:: Exercise directions ::
The required output consists solely of the lines from the line containing "R279). Bytes of" through the end of the records, copied exactly.

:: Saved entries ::
/-- The decoders on an empty container give CorruptHeader, not EmptyInput (43_huffman_container.md R260); with IN_LEN >
IN_MAX they give InvalidArgument and change nothing but STATUS (60_exceptions.md R320). -/
def Obligations.DecodersOnBadLengths : Prop :=
  ∀ i ∈ ([.hufDecode, .lzDecode] : List Instr), ∀ s : State,
    (s.inLen = 0 → ∃ t : State, exec i s = .next t ∧ t.status.err = true ∧ t.status.errCode = 4) ∧
    (s.params.inMax < s.inLen.toNat →
      exec i s = .next { s with status := { s.status with busy := false, done := true, err := true, errCode := 8 } })

/-- The decoders' errors. In the header (43_huffman_container.md R250, R251, 44_lz78.md R282): a filename that no 0x00 ends is
CorruptHeader when IN ends first, CapacityExceeded when it goes past FNAME_MAX; a size field with no terminator, of more than
four bytes or of value 0 is CorruptHeader, a size above OUT_MAX is CapacityExceeded; in LZ_DECODE a width field with no
terminator, of more than one byte or of value above 32 is CorruptHeader. After a legal header, all CorruptHeader: fewer than
256 complete code entries (R252, R259); a payload that runs out before the size's last symbol, or whose bits match no entry
(R255, R256); tokens that run out before the size, a prefix above D', a segment past the size (44_lz78.md R285). -/
def Obligations.DecoderHeaderErrors : Prop :=
  (∀ i ∈ ([.hufDecode, .lzDecode] : List Instr), ∀ (s : State) (cs : List Byte), s.inputIs cs →
    cs.length ≤ s.params.inMax →
    (0 ∉ cs → cs.length ≤ s.params.fnameMax → ∃ t : State, exec i s = .next t ∧ t.status.errCode = 4) ∧
    (0 ∉ cs.take (s.params.fnameMax + 1) → s.params.fnameMax < cs.length →
      ∃ t : State, exec i s = .next t ∧ t.status.errCode = 7) ∧
    (∀ f z : List Byte, cs = f ++ 0 :: z → 0 ∉ f → f.length ≤ s.params.fnameMax → 0 ∉ z →
      ∃ t : State, exec i s = .next t ∧ t.status.errCode = 4) ∧
    (∀ f z rest : List Byte, cs = f ++ 0 :: (z ++ rest) → 0 ∉ f → f.length ≤ s.params.fnameMax → 0 ∉ z →
      4 < z.length → ∃ t : State, exec i s = .next t ∧ t.status.errCode = 4) ∧
    (∀ f z rest : List Byte, cs = f ++ 0 :: (z ++ 0 :: rest) → 0 ∉ f → f.length ≤ s.params.fnameMax → 0 ∉ z →
      z.length ≤ 4 →
      (beVal z = 0 → ∃ t : State, exec i s = .next t ∧ t.status.errCode = 4) ∧
      (s.params.outMax < beVal z → ∃ t : State, exec i s = .next t ∧ t.status.errCode = 7))) ∧
  (∀ (s : State) (cs f z rest : List Byte), s.inputIs cs → cs.length ≤ s.params.inMax →
    legalHeader s.params cs f z rest →
    (shortTable rest → ∃ t : State, exec .hufDecode s = .next t ∧ t.status.errCode = 4) ∧
    (∀ (es : List RawEntry) (payload data : List Byte) (fin : BitStr), fullTable es rest payload →
      decodesAs (entryTable es) (bytesBits payload) data fin → data.length < beVal z → noMatch (entryTable es) fin →
      ∃ t : State, exec .hufDecode s = .next t ∧ t.status.errCode = 4) ∧
    (∀ w more : List Byte, rest = w ++ more → 0 ∉ w →
      more = [] ∨ 1 < w.length ∨ (more.head? = some 0 ∧ 32 < beVal w) →
      ∃ t : State, exec .lzDecode s = .next t ∧ t.status.errCode = 4) ∧
    (∀ (w payload : List Byte) (toks : List Entry) (segs : List (List Byte)) (fin : BitStr), legalWidth rest w payload →
      replaySegments [] toks = some segs → segs.flatten.length < beVal z →
      (tokenStream (beVal w) payload toks fin → fin.length < beVal w + 8 →
        ∃ t : State, exec .lzDecode s = .next t ∧ t.status.errCode = 4) ∧
      (∀ tok : Entry, tokenStream (beVal w) payload (toks ++ [tok]) fin →
        (toks.length < tok.pfx.toNat → ∃ t : State, exec .lzDecode s = .next t ∧ t.status.errCode = 4) ∧
        (∀ seg, replaySegments [] (toks ++ [tok]) = some (segs ++ [seg]) →
          beVal z < segs.flatten.length + seg.length →
          ∃ t : State, exec .lzDecode s = .next t ∧ t.status.errCode = 4))))

/-- The encoders complete without an error whenever OUT is large enough for any table, code lengths and index width
(43_huffman_container.md R240, R247, 44_lz78.md R276, R279): the filename and its terminator, at most 5 bytes of size, and
256 entries of at most 33 bytes with 255 bits a symbol, or 2 bytes of width with 40 bits a token. -/
def Obligations.EncodersCompleteWithRoom : Prop :=
  ∀ (s : State) (bs f : List Byte), s.inputIs bs → bs ≠ [] → bs.length ≤ s.params.inMax → s.nameIs f →
    f.length ≤ s.params.fnameMax → s.params.outMax < 2 ^ 32 → Memory.wf s.outMem →
    (s.params.nulPolicy = .refuse → 0 ∉ f ∧ 0 ∉ beMin bs.length) →
    (f.length + 8454 + 32 * bs.length ≤ s.params.outMax →
      ∃ t : State, exec .hufEncode s = .next t ∧ t.status.err = false) ∧
    (f.length + 8 + 5 * bs.length ≤ s.params.outMax →
      ∃ t : State, exec .lzEncode s = .next t ∧ t.status.err = false)

/-! ## LZ78 -/

/-- LZ_SEGMENT (44_lz78.md R271, R273 to R275): D entries numbered from 1, each one byte longer than an earlier one and all
distinct; T = D tokens equal to the entries in order, or T = D + 1 with one more, equal to an existing entry, for the
leftover; the tokens' segments concatenate to the input; W = ceil_log2(D). Only the write set changes. -/
def Obligations.LzSegmentBuildsTheDictionary : Prop :=
  ∀ (s : State) (bs : List Byte), s.inputIs bs → bs ≠ [] → bs.length ≤ s.params.inMax →
    ∃ (t : State) (d n : Nat), exec .lzSegment s = .next t ∧ 1 ≤ d ∧ (n = d ∨ n = d + 1) ∧ n ≤ bs.length ∧
      Memory.exactly t.dictMem 1 d ∧ Memory.exactly t.tokMem 0 n ∧ Memory.wf t.dictMem ∧ Memory.wf t.tokMem ∧
      dictOk t.dictMem ∧
      (∀ x ∈ t.dictMem,
        Dict.seq t.dictMem.reverse x.1 = Dict.seq t.dictMem.reverse x.2.pfx.toNat ++ [x.2.byte]) ∧
      (∀ j k, 1 ≤ j → j < k → k ≤ d → Dict.seq t.dictMem.reverse j ≠ Dict.seq t.dictMem.reverse k) ∧
      (∀ k < d, Memory.read t.tokMem k = Memory.read t.dictMem (k + 1)) ∧
      (n = d + 1 → ∃ k, 1 ≤ k ∧ k ≤ d ∧ Memory.read t.tokMem d = Memory.read t.dictMem k) ∧
      ((Memory.slice t.tokMem 0 n).flatMap fun e => Dict.seq t.dictMem.reverse e.pfx.toNat ++ [e.byte]) = bs ∧
      t = { s with
        dictMem := t.dictMem
        tokMem := t.tokMem
        fileSize := some s.inLen
        dictSize := some (BitVec.ofNat 32 d)
        indexWidth := some (BitVec.ofNat 6 (ceilLog2 d))
        tokenCount := BitVec.ofNat 32 n
        status := { s.status with
          busy := false
          done := true
          err := false
          errCode := 0
          tokensValid := true
          dictValid := true } }

/-- LZ_ENCODE gives DICT, TOK and their registers the values LZ_SEGMENT gives them, and OUT the container of 30_encoding.md
R136, padded to whole bytes; it raises CapacityExceeded exactly when the container is longer than OUT_MAX (44_lz78.md R276 to
R279). Bytes of OUT from OUT_LEN on, and everything outside its write set, stay. -/
def Obligations.LzEncodeWritesTheContainer : Prop :=
  ∀ (s : State) (bs f : List Byte), s.inputIs bs → bs ≠ [] → bs.length ≤ s.params.inMax → s.nameIs f →
    f.length ≤ s.params.fnameMax → s.params.outMax < 2 ^ 32 → Memory.wf s.outMem →
    (s.params.nulPolicy = .refuse → 0 ∉ f ∧ 0 ∉ beMin bs.length) →
    ∃ (s1 : State) (w : BitVec 6), exec .lzSegment s = .next s1 ∧ s1.indexWidth = some w ∧
      (∀ bits, bits = lzContainer f bs.length w.toNat (Memory.slice s1.tokMem 0 s1.tokenCount.toNat) →
        (ceilDiv8 bits.length ≤ s.params.outMax →
          ∃ t : State, exec .lzEncode s = .next t ∧ t.outBytes.length = ceilDiv8 bits.length ∧
            bytesBits t.outBytes = bits ++ zeros (8 * ceilDiv8 bits.length - bits.length) ∧
            (∀ a, ceilDiv8 bits.length ≤ a → Memory.read t.outMem a = Memory.read s.outMem a) ∧
            t = { s1 with
              outMem := t.outMem
              outLen := some (BitVec.ofNat 32 (ceilDiv8 bits.length))
              bpAcc := some 0
              bpNbits := some 0 }) ∧
        (s.params.outMax < ceilDiv8 bits.length →
          exec .lzEncode s = .next { s1 with
            fileSize := none
            outMem := []
            outLen := none
            bpAcc := none
            bpNbits := none
            status := { s1.status with err := true, errCode := 7 } }))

:: Answer to this exercise ::
R279). Bytes of OUT from OUT_LEN on, and everything outside its write set, stay. -/
def Obligations.LzEncodeWritesTheContainer : Prop :=
  ∀ (s : State) (bs f : List Byte), s.inputIs bs → bs ≠ [] → bs.length ≤ s.params.inMax → s.nameIs f →
    f.length ≤ s.params.fnameMax → s.params.outMax < 2 ^ 32 → Memory.wf s.outMem →
    (s.params.nulPolicy = .refuse → 0 ∉ f ∧ 0 ∉ beMin bs.length) →
    ∃ (s1 : State) (w : BitVec 6), exec .lzSegment s = .next s1 ∧ s1.indexWidth = some w ∧
      (∀ bits, bits = lzContainer f bs.length w.toNat (Memory.slice s1.tokMem 0 s1.tokenCount.toNat) →
        (ceilDiv8 bits.length ≤ s.params.outMax →
          ∃ t : State, exec .lzEncode s = .next t ∧ t.outBytes.length = ceilDiv8 bits.length ∧
            bytesBits t.outBytes = bits ++ zeros (8 * ceilDiv8 bits.length - bits.length) ∧
            (∀ a, ceilDiv8 bits.length ≤ a → Memory.read t.outMem a = Memory.read s.outMem a) ∧
            t = { s1 with
              outMem := t.outMem
              outLen := some (BitVec.ofNat 32 (ceilDiv8 bits.length))
              bpAcc := some 0
              bpNbits := some 0 }) ∧
        (s.params.outMax < ceilDiv8 bits.length →
          exec .lzEncode s = .next { s1 with
            fileSize := none
            outMem := []
            outLen := none
            bpAcc := none
            bpNbits := none
            status := { s1.status with err := true, errCode := 7 } }))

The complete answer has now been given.